● WHAT YOU SHOULD DO
For this exercise, reproduce the entries below exactly, but only from the line containing "de := initial .k128" through the line containing "s.regs.de = messageEngine cb k m → m.length", both included.

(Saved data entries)
----

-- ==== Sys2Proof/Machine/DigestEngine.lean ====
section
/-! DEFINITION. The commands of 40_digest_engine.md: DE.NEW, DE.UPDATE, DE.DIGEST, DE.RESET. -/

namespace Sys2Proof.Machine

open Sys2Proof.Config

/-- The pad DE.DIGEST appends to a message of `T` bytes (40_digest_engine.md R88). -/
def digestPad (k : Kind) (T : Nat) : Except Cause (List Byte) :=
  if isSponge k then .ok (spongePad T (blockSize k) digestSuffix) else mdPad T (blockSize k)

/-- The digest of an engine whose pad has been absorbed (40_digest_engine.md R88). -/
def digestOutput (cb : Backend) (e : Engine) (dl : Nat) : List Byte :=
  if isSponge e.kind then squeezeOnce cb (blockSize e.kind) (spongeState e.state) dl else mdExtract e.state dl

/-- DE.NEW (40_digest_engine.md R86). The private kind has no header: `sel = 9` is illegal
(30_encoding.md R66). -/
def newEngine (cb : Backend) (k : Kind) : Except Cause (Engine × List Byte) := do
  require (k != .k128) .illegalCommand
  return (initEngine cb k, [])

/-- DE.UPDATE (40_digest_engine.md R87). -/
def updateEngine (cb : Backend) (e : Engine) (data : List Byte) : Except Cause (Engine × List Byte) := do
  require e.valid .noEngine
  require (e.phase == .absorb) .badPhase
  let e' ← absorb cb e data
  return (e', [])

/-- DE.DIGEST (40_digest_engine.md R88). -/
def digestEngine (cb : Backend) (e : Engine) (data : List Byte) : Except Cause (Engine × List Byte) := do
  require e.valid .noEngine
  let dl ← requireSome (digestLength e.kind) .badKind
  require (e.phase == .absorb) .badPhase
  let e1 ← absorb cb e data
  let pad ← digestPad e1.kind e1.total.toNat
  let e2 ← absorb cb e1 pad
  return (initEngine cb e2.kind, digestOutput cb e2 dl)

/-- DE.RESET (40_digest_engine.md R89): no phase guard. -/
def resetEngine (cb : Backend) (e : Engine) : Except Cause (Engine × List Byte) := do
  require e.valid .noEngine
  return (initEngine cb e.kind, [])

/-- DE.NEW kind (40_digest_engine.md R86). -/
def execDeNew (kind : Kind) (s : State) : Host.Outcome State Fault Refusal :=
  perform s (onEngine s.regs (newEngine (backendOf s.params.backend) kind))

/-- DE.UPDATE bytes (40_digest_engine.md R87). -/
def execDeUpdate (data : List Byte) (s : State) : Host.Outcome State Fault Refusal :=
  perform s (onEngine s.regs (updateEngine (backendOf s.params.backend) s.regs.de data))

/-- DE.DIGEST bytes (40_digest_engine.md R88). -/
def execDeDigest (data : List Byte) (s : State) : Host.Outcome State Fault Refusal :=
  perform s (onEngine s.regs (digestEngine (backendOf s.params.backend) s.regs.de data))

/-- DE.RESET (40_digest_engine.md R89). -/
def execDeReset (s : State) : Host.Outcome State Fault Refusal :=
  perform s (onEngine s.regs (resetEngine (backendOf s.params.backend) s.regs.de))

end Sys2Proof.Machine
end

----

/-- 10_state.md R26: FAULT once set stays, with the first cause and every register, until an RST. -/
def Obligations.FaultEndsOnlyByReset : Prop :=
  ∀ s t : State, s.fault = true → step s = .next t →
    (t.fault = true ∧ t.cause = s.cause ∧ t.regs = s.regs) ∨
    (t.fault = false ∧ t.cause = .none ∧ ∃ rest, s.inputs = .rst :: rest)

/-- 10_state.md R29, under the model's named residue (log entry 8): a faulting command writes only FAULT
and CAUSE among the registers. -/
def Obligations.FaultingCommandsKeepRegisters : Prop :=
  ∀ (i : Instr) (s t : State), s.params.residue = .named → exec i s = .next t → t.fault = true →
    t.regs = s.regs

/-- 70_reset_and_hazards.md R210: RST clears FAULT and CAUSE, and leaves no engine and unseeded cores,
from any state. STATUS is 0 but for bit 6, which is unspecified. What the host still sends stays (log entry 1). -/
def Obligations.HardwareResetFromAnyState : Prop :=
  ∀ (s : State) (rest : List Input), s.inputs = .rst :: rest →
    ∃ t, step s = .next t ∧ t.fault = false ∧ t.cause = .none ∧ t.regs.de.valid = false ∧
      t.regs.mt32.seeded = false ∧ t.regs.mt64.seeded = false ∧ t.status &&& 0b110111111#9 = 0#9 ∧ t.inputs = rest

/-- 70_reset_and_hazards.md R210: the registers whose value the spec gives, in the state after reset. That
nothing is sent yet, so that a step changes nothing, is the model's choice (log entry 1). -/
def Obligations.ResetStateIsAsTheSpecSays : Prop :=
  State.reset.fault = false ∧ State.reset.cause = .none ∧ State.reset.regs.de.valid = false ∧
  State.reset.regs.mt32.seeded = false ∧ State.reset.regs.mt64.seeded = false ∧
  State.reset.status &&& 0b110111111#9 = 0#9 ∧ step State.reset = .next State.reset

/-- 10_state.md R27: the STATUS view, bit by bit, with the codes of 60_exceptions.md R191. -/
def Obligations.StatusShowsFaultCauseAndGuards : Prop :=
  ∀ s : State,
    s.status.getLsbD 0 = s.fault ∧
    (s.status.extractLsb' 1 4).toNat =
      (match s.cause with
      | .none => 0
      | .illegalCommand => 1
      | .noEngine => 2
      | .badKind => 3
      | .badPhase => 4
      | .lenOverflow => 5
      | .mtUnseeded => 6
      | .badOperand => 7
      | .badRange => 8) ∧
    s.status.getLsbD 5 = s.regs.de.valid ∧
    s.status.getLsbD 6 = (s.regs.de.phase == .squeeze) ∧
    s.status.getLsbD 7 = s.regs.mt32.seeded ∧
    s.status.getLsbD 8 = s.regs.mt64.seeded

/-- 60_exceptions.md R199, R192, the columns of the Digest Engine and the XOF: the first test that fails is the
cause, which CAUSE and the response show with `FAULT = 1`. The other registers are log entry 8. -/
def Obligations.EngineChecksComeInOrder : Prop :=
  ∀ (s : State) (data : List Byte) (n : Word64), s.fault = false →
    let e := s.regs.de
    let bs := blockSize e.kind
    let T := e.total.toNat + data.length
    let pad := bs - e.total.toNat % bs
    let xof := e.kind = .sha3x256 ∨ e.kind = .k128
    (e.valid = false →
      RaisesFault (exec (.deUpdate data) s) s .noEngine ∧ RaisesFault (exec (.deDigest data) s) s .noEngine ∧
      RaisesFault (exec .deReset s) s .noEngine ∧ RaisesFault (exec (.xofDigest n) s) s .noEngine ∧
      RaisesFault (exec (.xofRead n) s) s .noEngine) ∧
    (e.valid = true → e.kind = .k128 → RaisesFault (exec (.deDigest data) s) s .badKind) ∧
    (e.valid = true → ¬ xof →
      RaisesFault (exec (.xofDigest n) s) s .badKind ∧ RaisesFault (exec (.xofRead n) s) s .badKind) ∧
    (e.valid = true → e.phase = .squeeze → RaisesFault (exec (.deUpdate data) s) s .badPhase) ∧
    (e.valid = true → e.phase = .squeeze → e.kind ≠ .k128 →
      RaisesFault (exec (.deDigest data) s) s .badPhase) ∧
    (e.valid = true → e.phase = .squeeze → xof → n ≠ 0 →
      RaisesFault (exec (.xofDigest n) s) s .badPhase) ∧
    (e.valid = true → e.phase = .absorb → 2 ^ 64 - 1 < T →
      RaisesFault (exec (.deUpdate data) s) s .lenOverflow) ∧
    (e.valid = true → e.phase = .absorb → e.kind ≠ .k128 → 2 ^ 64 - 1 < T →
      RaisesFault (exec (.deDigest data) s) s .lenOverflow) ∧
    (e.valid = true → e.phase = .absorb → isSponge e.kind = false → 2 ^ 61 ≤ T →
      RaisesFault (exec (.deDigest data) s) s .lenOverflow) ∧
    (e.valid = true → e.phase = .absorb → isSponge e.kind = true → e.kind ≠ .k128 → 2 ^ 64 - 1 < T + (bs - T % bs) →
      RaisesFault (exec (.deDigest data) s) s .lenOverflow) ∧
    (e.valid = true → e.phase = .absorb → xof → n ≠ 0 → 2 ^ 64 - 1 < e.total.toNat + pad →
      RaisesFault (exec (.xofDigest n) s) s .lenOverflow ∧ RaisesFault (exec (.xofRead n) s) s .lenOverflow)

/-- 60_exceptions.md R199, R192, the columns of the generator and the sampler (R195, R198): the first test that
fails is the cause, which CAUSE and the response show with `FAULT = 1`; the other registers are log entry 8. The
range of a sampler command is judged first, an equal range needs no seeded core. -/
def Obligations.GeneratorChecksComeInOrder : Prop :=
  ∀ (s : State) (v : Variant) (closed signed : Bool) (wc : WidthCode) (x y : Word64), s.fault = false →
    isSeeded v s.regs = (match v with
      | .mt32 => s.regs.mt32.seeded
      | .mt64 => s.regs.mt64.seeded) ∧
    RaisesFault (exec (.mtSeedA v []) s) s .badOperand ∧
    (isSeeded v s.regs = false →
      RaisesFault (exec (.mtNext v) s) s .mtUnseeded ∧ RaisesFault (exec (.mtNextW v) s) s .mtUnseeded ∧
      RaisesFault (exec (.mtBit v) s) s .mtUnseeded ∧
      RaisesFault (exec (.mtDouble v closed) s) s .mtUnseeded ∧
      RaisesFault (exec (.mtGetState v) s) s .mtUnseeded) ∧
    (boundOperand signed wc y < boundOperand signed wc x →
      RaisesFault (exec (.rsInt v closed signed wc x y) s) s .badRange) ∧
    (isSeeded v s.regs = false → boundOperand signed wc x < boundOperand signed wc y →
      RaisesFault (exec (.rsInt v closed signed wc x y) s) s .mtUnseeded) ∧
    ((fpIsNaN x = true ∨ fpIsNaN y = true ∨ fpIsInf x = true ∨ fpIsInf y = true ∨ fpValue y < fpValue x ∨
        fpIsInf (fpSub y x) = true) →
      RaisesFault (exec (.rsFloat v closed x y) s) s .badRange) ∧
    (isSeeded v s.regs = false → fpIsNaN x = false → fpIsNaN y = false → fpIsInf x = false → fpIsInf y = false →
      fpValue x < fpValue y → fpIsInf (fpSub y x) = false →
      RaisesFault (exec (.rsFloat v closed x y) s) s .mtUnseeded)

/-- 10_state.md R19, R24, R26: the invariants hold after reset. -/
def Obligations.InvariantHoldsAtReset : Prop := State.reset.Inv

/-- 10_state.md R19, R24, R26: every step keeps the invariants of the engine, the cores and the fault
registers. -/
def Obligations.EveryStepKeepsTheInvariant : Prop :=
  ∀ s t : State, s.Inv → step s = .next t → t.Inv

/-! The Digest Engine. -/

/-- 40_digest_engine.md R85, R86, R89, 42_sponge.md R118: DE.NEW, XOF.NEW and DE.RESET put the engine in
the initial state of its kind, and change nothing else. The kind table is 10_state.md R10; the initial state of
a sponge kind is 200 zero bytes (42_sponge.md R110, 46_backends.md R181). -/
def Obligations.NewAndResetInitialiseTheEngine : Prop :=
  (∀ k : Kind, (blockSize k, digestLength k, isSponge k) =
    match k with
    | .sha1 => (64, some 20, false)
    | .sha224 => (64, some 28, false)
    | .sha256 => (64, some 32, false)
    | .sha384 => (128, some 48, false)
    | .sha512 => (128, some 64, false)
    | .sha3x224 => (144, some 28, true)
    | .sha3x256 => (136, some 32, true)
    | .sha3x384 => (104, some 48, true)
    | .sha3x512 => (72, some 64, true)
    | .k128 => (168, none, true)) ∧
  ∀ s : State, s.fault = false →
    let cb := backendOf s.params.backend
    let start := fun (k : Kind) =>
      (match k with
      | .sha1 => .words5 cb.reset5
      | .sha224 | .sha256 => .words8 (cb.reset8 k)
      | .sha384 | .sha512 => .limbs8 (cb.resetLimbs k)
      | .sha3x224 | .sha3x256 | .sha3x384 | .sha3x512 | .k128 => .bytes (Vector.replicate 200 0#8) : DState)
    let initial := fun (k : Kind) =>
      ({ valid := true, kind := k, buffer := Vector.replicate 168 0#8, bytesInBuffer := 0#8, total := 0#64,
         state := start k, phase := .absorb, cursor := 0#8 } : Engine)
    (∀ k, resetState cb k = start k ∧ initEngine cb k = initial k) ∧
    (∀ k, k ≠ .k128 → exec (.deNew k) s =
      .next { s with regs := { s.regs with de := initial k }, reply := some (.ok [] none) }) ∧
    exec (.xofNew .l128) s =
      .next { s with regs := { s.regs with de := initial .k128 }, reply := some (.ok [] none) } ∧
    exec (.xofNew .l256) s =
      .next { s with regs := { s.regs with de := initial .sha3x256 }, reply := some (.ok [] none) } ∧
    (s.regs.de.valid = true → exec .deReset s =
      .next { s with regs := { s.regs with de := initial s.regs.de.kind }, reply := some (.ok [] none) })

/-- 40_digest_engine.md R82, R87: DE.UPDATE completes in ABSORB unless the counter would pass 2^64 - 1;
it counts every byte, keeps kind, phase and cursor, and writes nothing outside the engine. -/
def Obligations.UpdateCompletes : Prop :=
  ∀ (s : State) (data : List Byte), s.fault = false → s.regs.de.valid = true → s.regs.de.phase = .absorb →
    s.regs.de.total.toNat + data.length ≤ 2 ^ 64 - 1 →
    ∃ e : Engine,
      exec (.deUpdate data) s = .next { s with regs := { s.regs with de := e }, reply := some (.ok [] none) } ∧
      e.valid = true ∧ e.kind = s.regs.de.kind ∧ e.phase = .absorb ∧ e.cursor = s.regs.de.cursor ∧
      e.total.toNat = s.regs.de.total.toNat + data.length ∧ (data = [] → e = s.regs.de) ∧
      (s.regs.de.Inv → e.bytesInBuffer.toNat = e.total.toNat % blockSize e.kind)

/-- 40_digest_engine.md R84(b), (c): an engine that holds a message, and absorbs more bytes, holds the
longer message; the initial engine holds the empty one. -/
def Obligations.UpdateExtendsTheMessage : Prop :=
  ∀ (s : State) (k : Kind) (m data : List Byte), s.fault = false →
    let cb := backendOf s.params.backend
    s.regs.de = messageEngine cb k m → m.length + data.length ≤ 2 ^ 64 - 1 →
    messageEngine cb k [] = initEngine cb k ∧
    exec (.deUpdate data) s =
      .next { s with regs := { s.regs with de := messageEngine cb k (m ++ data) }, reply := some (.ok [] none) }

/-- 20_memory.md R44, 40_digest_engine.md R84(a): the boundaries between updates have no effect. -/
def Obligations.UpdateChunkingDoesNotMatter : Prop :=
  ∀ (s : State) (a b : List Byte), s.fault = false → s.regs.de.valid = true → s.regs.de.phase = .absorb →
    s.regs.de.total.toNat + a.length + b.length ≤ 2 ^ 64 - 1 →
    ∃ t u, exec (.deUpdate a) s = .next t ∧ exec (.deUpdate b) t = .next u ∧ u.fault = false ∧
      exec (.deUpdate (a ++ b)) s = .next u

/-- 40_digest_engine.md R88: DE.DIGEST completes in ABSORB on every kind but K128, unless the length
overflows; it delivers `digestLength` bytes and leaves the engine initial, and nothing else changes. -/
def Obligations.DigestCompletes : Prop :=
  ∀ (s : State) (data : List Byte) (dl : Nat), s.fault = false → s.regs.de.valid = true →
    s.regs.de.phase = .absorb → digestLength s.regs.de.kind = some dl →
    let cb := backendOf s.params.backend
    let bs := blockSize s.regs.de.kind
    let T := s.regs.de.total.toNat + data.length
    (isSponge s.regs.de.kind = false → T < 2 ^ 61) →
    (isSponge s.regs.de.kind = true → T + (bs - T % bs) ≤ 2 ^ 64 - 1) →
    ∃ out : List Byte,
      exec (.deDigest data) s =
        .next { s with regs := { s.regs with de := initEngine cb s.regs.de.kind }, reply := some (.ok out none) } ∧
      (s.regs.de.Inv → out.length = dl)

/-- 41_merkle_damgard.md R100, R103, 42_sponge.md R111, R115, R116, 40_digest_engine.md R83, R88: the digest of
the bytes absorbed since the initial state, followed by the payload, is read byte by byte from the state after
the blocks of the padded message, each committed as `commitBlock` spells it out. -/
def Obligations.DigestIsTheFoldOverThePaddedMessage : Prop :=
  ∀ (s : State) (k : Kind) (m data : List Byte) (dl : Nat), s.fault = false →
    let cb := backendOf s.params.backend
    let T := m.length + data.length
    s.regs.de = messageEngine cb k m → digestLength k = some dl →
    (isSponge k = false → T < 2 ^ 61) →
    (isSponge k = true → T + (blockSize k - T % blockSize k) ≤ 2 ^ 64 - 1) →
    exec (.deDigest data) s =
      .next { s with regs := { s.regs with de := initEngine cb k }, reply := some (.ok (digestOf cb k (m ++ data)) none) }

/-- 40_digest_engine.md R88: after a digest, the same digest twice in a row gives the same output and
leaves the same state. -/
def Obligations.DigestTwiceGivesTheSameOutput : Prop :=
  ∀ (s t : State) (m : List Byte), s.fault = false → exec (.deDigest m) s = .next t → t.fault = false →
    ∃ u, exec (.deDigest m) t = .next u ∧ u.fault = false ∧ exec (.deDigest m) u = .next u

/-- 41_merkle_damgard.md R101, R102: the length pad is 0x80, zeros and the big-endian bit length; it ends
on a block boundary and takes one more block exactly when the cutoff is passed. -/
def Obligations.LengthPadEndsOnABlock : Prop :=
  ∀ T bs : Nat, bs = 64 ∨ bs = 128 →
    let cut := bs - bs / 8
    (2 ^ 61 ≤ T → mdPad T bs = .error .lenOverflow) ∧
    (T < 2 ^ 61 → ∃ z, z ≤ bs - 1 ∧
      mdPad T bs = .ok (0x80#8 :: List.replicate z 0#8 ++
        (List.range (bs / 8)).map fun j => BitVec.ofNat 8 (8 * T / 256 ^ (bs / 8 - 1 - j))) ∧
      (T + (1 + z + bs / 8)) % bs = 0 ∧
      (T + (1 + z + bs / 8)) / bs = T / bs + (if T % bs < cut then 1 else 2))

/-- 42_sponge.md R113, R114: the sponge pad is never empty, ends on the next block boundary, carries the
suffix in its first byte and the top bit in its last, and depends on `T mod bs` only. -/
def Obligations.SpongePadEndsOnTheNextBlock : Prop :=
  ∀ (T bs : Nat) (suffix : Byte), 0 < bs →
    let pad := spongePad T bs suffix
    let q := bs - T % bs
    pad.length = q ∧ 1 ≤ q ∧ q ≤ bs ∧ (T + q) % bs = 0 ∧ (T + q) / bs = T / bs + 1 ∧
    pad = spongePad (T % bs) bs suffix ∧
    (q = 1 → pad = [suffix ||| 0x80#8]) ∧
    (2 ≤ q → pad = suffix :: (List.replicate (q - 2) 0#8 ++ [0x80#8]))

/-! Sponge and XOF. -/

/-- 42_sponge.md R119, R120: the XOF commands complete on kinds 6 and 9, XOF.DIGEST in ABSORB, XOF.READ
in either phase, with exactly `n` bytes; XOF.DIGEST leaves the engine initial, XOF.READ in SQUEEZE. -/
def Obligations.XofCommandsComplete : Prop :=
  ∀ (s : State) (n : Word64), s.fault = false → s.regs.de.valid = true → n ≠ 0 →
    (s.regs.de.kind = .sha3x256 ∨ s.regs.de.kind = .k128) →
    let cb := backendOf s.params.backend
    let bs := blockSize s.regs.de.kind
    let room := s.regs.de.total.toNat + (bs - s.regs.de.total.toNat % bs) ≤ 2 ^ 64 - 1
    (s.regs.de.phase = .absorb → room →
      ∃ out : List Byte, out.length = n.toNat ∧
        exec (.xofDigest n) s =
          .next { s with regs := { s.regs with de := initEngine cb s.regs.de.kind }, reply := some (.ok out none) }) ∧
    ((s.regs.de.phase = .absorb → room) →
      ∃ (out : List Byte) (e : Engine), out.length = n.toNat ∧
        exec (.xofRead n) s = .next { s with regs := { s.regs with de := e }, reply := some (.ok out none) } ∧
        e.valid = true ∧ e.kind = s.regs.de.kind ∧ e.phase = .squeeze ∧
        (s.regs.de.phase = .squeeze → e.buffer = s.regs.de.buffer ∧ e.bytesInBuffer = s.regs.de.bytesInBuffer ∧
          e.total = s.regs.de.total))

----

● ANSWER SECTION
      .next { s with regs := { s.regs with de := initial .k128 }, reply := some (.ok [] none) } ∧
    exec (.xofNew .l256) s =
      .next { s with regs := { s.regs with de := initial .sha3x256 }, reply := some (.ok [] none) } ∧
    (s.regs.de.valid = true → exec .deReset s =
      .next { s with regs := { s.regs with de := initial s.regs.de.kind }, reply := some (.ok [] none) })

/-- 40_digest_engine.md R82, R87: DE.UPDATE completes in ABSORB unless the counter would pass 2^64 - 1;
it counts every byte, keeps kind, phase and cursor, and writes nothing outside the engine. -/
def Obligations.UpdateCompletes : Prop :=
  ∀ (s : State) (data : List Byte), s.fault = false → s.regs.de.valid = true → s.regs.de.phase = .absorb →
    s.regs.de.total.toNat + data.length ≤ 2 ^ 64 - 1 →
    ∃ e : Engine,
      exec (.deUpdate data) s = .next { s with regs := { s.regs with de := e }, reply := some (.ok [] none) } ∧
      e.valid = true ∧ e.kind = s.regs.de.kind ∧ e.phase = .absorb ∧ e.cursor = s.regs.de.cursor ∧
      e.total.toNat = s.regs.de.total.toNat + data.length ∧ (data = [] → e = s.regs.de) ∧
      (s.regs.de.Inv → e.bytesInBuffer.toNat = e.total.toNat % blockSize e.kind)

/-- 40_digest_engine.md R84(b), (c): an engine that holds a message, and absorbs more bytes, holds the
longer message; the initial engine holds the empty one. -/
def Obligations.UpdateExtendsTheMessage : Prop :=
  ∀ (s : State) (k : Kind) (m data : List Byte), s.fault = false →
    let cb := backendOf s.params.backend
    s.regs.de = messageEngine cb k m → m.length + data.length ≤ 2 ^ 64 - 1 →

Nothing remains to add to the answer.